Task goal: Extract, unchanged, every line from the top of the material below through the line with "(els : List ColEl)", and no more.

Listed entries:
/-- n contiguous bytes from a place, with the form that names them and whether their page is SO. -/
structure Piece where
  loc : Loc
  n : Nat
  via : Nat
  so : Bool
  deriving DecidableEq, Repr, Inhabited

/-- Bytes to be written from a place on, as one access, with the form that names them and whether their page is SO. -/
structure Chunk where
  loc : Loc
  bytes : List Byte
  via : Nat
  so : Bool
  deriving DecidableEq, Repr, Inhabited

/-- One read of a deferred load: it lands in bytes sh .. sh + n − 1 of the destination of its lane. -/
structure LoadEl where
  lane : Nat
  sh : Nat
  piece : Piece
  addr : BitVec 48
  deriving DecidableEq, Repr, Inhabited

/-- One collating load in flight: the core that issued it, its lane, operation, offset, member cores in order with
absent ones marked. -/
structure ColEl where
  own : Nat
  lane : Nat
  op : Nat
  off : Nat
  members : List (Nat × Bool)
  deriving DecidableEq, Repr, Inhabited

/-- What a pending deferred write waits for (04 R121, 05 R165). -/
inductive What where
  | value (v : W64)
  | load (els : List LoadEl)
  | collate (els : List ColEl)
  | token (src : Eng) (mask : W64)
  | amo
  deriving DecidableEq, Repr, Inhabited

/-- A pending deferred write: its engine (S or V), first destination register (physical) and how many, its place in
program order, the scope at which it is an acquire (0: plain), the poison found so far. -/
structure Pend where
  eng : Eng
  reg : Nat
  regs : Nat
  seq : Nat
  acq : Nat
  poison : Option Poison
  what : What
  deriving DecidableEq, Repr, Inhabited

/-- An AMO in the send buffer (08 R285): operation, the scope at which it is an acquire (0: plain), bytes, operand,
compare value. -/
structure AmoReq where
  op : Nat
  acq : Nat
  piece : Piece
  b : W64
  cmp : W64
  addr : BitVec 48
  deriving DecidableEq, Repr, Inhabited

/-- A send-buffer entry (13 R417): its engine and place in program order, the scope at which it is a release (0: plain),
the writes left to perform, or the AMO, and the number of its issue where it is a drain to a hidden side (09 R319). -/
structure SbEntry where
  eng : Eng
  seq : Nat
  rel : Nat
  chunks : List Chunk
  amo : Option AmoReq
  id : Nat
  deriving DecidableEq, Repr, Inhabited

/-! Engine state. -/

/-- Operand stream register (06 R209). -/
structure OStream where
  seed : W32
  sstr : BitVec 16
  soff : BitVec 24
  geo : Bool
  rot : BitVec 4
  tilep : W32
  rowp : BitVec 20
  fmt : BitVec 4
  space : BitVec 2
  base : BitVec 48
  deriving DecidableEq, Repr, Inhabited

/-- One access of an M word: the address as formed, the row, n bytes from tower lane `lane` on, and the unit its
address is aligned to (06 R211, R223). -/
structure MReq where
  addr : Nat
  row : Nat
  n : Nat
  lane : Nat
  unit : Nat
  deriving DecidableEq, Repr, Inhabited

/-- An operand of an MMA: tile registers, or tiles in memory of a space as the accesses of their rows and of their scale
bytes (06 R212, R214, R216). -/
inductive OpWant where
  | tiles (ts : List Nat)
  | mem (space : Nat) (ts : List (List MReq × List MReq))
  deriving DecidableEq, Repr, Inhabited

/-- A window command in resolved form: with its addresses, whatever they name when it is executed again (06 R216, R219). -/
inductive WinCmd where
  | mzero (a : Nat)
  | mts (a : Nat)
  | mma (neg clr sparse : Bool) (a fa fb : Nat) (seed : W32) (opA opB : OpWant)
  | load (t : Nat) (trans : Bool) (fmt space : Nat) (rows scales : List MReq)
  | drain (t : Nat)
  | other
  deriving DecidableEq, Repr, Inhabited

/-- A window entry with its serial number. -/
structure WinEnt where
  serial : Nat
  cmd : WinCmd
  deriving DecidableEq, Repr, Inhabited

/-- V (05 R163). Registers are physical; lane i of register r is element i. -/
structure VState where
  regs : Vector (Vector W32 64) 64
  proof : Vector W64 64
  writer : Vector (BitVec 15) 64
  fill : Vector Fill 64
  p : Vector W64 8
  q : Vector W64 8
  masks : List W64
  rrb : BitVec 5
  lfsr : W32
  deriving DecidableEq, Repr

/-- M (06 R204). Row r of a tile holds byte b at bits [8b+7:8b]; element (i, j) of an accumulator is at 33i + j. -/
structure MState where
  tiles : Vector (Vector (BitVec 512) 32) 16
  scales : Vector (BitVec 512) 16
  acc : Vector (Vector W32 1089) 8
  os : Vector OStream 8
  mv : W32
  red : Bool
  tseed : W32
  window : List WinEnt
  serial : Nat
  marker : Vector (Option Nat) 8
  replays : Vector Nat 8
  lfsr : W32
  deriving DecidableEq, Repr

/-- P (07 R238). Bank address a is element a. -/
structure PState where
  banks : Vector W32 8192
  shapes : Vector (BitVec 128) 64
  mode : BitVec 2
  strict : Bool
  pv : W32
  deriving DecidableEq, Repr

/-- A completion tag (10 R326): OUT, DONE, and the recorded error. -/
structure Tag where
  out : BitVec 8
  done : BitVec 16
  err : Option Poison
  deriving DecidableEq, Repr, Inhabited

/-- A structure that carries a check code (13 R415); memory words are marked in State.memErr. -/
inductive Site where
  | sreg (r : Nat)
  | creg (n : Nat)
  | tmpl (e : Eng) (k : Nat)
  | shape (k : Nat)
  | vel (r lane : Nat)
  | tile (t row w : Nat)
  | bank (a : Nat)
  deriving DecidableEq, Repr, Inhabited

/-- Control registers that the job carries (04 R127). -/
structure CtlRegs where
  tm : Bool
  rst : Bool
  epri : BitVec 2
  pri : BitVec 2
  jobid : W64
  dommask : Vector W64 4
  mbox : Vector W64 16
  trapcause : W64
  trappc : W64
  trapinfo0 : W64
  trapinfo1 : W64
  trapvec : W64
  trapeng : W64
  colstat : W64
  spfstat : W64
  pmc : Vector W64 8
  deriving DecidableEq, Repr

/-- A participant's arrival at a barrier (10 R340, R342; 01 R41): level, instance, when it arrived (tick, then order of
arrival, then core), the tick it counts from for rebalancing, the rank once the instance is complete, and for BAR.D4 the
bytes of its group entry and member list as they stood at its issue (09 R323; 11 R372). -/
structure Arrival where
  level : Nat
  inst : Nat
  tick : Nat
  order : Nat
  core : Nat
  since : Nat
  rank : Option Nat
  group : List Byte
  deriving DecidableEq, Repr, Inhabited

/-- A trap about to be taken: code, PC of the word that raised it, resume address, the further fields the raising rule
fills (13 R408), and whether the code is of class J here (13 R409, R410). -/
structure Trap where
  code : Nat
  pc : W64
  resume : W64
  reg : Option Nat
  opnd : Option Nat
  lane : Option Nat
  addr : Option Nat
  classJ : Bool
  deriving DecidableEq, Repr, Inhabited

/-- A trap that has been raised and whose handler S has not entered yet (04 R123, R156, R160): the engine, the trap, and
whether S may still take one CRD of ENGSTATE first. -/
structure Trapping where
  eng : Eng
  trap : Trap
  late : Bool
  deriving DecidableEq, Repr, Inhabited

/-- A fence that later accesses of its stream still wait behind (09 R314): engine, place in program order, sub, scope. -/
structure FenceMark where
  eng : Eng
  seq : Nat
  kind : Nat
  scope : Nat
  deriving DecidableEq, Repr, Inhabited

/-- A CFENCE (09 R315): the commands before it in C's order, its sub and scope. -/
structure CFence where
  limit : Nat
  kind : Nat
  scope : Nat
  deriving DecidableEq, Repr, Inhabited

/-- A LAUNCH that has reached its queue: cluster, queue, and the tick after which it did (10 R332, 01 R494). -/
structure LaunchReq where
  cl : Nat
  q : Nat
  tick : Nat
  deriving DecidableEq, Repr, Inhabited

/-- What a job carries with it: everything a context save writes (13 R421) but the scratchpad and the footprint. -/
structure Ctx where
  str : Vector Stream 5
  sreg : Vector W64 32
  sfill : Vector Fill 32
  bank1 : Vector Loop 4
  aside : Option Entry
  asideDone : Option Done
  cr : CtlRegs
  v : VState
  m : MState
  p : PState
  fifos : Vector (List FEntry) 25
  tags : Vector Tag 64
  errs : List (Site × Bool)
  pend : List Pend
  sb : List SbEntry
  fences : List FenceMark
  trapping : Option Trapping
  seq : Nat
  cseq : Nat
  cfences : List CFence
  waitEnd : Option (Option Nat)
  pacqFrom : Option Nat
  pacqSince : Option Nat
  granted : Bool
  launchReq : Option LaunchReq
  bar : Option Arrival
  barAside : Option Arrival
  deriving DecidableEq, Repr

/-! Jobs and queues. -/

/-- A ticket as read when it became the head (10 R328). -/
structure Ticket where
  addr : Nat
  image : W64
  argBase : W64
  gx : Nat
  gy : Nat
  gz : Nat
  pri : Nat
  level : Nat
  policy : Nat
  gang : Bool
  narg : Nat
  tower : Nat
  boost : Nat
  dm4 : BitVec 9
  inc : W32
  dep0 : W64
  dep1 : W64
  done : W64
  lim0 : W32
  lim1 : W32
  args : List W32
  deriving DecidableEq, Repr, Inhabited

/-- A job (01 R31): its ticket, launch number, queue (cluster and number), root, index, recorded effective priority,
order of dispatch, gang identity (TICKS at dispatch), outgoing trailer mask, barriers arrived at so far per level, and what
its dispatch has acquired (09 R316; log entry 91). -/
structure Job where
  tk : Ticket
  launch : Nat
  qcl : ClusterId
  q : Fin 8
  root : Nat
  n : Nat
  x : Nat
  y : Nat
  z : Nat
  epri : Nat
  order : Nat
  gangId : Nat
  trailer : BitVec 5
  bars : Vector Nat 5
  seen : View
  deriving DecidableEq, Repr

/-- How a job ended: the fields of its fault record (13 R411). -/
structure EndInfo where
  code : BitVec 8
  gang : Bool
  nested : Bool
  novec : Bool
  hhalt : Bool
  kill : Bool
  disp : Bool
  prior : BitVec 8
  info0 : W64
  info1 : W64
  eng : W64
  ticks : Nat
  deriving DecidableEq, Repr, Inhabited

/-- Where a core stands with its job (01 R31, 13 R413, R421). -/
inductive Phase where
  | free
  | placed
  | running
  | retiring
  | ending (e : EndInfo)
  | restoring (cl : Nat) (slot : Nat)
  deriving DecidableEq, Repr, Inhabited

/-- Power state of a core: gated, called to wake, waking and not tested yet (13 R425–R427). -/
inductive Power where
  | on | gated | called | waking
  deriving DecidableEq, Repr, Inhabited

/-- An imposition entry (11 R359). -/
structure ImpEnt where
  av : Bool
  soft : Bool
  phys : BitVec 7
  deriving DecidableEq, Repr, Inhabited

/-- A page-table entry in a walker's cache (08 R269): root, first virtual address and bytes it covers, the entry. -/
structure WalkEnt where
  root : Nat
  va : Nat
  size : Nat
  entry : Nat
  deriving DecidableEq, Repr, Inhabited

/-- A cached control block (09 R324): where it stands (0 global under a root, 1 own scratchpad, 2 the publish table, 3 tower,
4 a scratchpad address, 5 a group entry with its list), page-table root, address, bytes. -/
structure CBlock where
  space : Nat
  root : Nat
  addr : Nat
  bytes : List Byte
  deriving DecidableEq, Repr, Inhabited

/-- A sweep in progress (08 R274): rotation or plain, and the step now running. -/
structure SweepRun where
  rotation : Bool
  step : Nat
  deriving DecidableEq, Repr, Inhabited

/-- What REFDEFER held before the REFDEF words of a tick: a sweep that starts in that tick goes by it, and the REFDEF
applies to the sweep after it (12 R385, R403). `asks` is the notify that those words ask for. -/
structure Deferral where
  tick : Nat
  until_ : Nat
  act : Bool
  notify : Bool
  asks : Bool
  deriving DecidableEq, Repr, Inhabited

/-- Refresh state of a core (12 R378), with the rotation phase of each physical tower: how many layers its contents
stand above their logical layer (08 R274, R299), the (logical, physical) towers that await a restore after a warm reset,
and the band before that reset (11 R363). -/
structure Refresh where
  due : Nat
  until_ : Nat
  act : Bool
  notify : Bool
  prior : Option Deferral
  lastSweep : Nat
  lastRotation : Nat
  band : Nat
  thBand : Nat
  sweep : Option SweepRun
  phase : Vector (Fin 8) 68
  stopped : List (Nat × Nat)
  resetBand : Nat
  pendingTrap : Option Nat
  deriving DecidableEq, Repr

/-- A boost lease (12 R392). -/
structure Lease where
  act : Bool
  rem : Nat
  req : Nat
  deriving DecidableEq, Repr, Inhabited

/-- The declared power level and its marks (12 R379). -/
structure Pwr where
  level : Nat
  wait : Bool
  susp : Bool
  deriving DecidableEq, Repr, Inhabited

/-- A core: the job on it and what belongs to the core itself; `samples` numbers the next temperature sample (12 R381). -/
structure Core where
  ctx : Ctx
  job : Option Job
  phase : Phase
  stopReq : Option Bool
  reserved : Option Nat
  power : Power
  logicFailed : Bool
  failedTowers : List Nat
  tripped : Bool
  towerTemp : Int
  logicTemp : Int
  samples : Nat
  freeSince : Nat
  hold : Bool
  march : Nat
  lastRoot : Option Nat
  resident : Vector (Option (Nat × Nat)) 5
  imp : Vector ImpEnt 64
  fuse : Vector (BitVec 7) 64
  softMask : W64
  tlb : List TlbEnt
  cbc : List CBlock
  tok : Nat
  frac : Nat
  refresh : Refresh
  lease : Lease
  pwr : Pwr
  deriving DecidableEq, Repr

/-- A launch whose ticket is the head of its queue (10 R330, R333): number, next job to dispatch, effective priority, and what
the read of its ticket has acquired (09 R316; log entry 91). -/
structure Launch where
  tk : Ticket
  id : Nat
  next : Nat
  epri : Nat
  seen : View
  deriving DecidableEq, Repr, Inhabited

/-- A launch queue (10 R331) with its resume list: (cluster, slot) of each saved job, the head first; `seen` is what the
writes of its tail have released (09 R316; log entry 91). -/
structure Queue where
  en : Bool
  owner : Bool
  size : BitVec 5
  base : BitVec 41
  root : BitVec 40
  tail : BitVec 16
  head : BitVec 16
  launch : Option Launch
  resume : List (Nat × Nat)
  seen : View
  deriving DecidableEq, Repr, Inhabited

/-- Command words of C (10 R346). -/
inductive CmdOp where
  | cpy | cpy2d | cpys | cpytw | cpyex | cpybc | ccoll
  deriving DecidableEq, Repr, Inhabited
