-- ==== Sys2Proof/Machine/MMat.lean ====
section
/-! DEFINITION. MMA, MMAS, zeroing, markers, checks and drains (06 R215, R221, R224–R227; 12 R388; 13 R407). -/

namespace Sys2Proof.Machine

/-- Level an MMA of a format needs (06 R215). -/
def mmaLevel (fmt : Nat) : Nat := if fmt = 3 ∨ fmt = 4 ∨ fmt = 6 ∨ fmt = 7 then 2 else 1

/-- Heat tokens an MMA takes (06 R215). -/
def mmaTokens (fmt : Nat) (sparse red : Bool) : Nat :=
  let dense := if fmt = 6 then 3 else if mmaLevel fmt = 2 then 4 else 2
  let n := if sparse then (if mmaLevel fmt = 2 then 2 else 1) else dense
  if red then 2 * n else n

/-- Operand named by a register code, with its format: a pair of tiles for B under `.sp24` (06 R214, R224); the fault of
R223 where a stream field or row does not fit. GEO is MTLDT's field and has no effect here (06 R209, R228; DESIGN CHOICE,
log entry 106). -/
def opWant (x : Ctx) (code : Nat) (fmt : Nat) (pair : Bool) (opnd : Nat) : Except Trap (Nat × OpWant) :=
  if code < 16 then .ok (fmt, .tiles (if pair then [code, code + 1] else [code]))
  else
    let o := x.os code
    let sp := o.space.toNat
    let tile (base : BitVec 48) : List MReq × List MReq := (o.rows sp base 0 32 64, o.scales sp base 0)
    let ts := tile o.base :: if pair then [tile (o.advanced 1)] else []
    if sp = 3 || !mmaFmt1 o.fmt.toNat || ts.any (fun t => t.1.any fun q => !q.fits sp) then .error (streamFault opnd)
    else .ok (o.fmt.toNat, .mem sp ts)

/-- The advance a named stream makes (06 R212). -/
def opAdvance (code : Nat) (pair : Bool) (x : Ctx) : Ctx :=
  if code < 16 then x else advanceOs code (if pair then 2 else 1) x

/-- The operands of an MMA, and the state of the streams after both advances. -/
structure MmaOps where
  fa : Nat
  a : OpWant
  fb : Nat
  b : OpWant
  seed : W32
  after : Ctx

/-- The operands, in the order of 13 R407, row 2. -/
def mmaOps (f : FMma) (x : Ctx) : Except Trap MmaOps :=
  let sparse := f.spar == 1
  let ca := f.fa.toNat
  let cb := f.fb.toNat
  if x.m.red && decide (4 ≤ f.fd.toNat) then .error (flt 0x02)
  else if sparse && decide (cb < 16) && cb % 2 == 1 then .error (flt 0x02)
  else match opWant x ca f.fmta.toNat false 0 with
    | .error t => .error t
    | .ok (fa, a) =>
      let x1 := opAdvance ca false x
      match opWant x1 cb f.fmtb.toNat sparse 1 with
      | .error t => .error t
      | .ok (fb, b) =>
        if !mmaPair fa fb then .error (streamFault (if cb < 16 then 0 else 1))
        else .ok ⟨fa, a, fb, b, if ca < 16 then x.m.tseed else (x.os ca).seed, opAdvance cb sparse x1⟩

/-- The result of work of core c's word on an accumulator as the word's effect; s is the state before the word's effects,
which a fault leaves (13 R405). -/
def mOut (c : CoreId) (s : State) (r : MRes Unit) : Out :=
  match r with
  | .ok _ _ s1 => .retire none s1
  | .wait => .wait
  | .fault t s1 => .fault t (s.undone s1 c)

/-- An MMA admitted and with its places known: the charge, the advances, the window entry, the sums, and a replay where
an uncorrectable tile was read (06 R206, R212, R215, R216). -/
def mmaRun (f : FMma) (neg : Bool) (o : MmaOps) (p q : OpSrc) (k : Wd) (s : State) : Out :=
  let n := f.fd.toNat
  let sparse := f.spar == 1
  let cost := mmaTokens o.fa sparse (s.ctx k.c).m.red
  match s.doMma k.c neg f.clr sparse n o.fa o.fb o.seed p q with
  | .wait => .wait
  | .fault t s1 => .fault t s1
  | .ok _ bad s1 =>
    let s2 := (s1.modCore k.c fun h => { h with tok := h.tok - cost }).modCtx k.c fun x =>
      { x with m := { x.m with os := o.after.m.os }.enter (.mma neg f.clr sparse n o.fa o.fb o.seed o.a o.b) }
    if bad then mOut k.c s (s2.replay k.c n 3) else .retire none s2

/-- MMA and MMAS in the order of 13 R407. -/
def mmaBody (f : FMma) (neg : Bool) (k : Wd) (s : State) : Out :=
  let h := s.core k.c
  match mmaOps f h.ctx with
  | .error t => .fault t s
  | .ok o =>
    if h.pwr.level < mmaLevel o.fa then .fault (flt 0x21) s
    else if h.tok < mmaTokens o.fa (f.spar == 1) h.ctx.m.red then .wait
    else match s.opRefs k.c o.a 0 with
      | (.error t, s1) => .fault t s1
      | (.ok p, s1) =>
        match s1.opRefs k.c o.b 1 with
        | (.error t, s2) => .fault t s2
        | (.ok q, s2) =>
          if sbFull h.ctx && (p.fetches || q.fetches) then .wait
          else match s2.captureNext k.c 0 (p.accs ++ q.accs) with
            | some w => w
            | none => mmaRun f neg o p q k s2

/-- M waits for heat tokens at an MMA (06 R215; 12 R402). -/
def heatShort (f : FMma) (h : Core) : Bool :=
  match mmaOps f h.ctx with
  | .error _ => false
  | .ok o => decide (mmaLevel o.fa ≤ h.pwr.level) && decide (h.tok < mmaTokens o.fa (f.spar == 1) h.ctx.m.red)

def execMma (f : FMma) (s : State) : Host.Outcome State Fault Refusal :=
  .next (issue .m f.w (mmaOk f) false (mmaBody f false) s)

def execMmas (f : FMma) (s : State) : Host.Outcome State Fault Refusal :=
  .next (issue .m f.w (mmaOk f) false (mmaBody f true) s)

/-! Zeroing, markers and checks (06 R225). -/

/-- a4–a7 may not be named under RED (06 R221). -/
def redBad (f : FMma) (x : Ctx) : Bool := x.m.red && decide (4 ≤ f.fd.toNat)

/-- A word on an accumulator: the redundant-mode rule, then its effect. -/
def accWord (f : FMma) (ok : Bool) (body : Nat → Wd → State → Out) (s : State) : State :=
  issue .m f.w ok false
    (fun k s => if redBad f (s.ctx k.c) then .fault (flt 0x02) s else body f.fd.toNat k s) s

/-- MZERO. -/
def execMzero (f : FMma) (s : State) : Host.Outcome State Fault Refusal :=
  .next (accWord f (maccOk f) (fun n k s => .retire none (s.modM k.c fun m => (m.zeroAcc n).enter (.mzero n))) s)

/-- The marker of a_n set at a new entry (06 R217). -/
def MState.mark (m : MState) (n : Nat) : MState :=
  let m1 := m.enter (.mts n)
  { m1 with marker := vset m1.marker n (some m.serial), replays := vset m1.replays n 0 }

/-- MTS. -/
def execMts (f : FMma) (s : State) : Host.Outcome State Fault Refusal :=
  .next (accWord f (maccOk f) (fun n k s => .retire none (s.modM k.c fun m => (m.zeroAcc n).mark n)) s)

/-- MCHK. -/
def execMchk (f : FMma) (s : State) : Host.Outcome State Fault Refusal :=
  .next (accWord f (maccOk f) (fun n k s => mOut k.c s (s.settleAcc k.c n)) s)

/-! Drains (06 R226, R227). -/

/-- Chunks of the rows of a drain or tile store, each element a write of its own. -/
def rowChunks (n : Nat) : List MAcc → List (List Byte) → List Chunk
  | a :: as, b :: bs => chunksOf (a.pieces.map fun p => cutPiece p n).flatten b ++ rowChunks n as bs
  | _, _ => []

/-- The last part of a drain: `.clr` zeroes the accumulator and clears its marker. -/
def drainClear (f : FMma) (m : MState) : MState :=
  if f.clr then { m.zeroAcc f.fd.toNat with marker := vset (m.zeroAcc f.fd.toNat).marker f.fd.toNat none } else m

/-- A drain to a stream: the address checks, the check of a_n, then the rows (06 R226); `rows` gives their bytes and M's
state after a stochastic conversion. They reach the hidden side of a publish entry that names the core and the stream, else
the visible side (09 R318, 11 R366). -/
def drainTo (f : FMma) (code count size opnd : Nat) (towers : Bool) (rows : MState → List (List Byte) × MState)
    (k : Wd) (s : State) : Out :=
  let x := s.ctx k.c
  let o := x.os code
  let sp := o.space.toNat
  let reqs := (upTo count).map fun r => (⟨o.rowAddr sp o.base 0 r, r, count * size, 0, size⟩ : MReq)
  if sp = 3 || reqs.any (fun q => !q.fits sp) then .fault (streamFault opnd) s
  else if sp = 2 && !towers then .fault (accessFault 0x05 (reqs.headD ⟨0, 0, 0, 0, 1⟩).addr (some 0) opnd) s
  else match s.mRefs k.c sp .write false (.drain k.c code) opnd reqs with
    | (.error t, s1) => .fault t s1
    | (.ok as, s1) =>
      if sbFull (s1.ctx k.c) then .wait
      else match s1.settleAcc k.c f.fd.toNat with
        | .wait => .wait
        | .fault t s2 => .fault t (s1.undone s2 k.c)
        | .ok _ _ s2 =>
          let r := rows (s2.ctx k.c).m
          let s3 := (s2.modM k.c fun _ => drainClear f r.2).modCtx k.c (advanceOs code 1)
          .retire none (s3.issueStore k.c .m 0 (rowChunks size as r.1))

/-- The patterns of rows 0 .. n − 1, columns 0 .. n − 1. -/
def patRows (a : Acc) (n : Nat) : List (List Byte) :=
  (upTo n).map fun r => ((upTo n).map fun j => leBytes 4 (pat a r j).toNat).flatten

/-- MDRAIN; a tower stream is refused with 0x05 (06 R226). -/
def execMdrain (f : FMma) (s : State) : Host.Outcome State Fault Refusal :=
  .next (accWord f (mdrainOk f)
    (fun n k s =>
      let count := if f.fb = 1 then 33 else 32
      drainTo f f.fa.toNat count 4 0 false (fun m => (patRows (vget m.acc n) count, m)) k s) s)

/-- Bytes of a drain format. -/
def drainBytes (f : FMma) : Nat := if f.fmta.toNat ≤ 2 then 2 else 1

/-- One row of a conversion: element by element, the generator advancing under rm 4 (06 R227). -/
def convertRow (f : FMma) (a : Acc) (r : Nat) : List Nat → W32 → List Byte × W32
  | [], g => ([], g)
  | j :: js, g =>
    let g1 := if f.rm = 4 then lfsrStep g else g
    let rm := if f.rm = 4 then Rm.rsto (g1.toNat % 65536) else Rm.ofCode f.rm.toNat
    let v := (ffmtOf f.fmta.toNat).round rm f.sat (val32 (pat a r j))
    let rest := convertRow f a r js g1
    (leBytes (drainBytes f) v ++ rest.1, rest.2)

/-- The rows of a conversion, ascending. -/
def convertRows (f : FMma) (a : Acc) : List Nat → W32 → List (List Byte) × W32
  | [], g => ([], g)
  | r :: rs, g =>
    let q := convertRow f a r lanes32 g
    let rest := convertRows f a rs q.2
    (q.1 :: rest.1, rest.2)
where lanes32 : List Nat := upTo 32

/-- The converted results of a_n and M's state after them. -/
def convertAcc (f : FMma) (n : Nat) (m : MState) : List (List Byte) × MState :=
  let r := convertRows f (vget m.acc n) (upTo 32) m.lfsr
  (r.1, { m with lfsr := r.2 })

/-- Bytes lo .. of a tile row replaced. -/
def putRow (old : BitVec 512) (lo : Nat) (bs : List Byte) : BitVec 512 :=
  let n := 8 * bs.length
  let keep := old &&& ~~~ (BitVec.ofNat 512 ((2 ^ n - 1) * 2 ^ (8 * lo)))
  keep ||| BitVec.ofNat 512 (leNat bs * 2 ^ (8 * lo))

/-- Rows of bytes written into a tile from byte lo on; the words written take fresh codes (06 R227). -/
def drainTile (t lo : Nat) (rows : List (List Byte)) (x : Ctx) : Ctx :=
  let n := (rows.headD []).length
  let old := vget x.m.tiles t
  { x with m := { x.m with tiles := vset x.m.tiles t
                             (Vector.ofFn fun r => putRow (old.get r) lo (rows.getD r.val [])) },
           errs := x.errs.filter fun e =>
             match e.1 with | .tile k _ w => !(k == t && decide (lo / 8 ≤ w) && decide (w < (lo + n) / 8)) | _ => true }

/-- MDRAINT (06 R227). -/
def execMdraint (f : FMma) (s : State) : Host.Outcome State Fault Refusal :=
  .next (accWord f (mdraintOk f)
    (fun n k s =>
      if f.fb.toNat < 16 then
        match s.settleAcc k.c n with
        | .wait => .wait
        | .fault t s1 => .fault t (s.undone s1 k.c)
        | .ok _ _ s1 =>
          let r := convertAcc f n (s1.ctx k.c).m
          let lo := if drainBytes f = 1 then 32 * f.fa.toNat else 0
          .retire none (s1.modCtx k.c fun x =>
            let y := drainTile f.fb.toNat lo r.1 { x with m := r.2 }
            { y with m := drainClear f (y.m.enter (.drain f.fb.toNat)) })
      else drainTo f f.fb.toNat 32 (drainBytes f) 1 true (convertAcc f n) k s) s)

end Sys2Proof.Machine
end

Response to the exercise:
/-- n contiguous bytes from a place, with the form that names them and whether their page is SO. -/
structure Piece where
  loc : Loc
  n : Nat
  via : Nat
  so : Bool
  deriving DecidableEq, Repr, Inhabited

/-- Bytes to be written from a place on, as one access, with the form that names them and whether their page is SO. -/
structure Chunk where
  loc : Loc
  bytes : List Byte
  via : Nat
  so : Bool
  deriving DecidableEq, Repr, Inhabited

/-- One read of a deferred load: it lands in bytes sh .. sh + n − 1 of the destination of its lane. -/
structure LoadEl where
  lane : Nat
  sh : Nat
  piece : Piece
  addr : BitVec 48
  deriving DecidableEq, Repr, Inhabited

/-- One collating load in flight: the core that issued it, its lane, operation, offset, member cores in order with
absent ones marked. -/
structure ColEl where
  own : Nat
  lane : Nat
  op : Nat
  off : Nat
  members : List (Nat × Bool)
  deriving DecidableEq, Repr, Inhabited

/-- What a pending deferred write waits for (04 R121, 05 R165). -/
inductive What where
  | value (v : W64)
  | load (els : List LoadEl)
  | collate (els : List ColEl)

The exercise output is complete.